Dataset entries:
------------------------------------------------

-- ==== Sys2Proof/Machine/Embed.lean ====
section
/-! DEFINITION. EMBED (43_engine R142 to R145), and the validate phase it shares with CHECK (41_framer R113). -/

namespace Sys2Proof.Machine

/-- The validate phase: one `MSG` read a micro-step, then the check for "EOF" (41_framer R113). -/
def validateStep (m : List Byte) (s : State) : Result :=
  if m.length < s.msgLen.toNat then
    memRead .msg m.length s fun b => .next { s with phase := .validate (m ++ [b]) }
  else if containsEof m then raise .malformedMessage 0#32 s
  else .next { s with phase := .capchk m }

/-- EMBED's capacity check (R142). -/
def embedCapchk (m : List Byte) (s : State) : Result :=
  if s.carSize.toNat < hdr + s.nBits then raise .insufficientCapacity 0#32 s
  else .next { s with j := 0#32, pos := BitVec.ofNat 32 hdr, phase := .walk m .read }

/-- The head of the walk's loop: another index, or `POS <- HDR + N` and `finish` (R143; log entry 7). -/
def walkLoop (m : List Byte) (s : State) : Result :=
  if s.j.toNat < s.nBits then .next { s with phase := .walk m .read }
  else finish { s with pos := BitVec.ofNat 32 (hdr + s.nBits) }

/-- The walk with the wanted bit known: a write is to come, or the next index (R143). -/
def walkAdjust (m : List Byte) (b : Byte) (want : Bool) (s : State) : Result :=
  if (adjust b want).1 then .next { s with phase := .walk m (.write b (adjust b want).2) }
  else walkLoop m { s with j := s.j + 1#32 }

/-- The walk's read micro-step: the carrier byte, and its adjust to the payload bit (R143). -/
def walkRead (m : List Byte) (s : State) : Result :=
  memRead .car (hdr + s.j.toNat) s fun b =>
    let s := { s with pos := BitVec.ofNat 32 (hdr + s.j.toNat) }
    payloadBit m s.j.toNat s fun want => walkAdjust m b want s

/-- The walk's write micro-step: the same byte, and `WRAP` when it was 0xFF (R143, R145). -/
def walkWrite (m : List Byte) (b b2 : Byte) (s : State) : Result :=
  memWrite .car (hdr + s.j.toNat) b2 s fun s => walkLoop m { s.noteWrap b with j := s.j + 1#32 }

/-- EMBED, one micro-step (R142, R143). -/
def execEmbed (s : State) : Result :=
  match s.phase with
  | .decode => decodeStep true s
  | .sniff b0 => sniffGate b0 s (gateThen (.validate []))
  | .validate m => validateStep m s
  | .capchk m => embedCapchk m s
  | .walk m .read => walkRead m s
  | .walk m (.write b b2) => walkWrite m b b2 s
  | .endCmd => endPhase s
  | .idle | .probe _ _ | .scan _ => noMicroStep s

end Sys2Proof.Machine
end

------------------------------------------------

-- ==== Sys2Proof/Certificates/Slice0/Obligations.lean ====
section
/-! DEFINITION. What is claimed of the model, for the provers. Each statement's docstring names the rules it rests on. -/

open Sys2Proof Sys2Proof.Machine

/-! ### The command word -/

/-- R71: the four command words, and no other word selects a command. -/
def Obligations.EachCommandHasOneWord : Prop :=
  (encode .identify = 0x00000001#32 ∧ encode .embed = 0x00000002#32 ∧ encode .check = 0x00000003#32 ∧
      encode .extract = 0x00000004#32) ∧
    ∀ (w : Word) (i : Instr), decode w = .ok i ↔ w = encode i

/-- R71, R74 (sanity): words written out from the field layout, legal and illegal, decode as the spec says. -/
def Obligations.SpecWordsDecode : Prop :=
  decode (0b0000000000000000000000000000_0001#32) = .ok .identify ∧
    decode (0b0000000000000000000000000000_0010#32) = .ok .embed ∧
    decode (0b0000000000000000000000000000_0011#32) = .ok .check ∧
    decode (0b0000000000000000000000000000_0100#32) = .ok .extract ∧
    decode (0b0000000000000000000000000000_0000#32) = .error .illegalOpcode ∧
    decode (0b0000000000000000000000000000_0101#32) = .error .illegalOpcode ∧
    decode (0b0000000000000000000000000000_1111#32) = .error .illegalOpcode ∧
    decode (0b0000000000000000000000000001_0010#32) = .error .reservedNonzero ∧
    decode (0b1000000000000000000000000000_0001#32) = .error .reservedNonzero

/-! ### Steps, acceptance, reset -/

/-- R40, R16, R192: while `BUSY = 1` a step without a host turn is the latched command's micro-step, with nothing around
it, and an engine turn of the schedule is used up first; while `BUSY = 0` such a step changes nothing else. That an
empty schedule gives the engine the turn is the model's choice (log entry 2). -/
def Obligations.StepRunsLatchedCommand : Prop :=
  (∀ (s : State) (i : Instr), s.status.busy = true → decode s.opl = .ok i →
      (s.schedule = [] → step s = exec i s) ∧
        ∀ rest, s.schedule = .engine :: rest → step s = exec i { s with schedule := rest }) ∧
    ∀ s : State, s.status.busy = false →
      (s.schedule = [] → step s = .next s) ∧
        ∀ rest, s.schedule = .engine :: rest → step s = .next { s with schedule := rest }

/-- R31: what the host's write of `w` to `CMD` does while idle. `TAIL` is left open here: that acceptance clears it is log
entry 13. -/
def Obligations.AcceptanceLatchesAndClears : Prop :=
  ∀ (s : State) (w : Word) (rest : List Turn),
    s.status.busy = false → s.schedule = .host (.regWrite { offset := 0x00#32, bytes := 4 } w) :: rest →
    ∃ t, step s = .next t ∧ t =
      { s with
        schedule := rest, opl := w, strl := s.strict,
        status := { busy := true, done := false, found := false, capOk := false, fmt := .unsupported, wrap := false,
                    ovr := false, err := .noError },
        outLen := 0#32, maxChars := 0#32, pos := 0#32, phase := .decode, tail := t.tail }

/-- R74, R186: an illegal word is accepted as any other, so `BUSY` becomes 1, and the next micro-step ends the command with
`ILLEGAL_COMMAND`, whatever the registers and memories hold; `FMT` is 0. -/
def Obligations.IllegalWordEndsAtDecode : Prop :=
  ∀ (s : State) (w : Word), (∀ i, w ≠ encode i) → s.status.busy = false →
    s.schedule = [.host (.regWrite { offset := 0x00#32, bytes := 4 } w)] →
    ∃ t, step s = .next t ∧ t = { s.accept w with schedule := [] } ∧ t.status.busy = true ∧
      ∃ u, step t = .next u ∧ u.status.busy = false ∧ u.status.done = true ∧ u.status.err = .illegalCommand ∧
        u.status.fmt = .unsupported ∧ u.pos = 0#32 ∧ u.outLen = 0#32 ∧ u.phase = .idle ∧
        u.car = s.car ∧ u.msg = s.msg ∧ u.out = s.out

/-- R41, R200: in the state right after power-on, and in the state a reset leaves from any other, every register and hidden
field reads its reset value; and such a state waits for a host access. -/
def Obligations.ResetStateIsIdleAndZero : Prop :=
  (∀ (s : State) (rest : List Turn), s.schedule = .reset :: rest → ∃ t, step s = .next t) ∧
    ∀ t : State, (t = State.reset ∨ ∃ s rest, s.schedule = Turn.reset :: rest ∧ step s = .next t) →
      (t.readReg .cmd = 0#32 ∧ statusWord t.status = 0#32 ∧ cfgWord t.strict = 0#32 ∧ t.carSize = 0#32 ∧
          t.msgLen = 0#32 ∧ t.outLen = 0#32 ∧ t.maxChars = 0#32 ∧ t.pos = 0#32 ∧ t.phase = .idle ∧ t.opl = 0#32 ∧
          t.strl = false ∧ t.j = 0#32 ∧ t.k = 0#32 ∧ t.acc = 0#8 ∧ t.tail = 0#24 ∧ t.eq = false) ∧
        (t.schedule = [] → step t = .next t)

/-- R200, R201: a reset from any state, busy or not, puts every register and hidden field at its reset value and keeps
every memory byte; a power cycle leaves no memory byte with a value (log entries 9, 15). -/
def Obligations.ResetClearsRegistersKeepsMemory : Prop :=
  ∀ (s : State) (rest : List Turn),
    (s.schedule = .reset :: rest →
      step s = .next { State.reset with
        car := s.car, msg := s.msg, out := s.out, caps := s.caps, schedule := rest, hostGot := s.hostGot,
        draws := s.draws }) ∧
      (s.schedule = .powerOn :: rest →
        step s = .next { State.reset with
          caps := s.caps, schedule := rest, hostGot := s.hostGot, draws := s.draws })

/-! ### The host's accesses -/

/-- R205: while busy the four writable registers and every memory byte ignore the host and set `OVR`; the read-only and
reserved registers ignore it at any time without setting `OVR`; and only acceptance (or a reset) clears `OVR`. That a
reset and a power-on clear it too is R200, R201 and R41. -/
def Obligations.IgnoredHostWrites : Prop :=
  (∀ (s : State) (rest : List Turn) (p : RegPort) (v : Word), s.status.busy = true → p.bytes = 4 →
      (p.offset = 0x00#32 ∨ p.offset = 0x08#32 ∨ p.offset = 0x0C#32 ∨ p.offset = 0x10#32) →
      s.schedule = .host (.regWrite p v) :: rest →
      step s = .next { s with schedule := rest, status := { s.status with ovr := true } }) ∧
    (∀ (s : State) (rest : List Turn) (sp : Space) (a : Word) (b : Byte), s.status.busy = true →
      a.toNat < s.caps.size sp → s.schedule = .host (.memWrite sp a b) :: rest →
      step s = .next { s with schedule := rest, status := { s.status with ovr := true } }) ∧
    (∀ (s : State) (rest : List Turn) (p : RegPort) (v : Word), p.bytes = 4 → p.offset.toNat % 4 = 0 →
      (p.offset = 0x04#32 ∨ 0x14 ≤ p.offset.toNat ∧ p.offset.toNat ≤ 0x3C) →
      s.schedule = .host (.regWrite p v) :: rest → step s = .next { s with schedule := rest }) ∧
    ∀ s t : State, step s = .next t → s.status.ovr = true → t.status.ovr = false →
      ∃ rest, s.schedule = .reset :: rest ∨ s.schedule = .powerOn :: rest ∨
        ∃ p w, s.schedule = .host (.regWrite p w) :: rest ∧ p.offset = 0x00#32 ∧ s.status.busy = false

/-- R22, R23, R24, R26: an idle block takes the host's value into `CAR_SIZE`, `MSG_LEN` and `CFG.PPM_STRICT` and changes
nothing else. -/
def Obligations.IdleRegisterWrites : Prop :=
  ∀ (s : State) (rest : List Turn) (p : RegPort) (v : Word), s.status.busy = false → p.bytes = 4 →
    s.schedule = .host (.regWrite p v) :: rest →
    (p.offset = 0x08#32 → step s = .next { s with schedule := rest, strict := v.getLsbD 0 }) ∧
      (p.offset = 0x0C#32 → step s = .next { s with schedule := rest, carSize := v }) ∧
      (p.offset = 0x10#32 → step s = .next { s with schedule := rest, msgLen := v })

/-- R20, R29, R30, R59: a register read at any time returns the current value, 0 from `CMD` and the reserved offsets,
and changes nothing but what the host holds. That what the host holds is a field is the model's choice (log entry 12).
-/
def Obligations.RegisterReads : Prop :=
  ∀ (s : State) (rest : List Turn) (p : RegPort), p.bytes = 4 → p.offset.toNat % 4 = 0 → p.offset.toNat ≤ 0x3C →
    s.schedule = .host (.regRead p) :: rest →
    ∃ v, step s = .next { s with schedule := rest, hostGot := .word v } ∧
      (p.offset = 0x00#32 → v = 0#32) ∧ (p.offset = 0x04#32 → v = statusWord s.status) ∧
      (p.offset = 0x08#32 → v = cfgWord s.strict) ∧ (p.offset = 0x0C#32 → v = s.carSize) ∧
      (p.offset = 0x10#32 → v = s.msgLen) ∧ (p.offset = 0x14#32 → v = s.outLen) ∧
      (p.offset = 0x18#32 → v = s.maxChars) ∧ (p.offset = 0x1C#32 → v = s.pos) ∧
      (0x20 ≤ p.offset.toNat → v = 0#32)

------------------------------------------------

# Your task:
Using the records above, copy every line that has the word "nothing" in it.

# Response:
/-- R40, R16, R192: while `BUSY = 1` a step without a host turn is the latched command's micro-step, with nothing around
it, and an engine turn of the schedule is used up first; while `BUSY = 0` such a step changes nothing else. That an
nothing else. -/
and changes nothing but what the host holds. That what the host holds is a field is the model's choice (log entry 12).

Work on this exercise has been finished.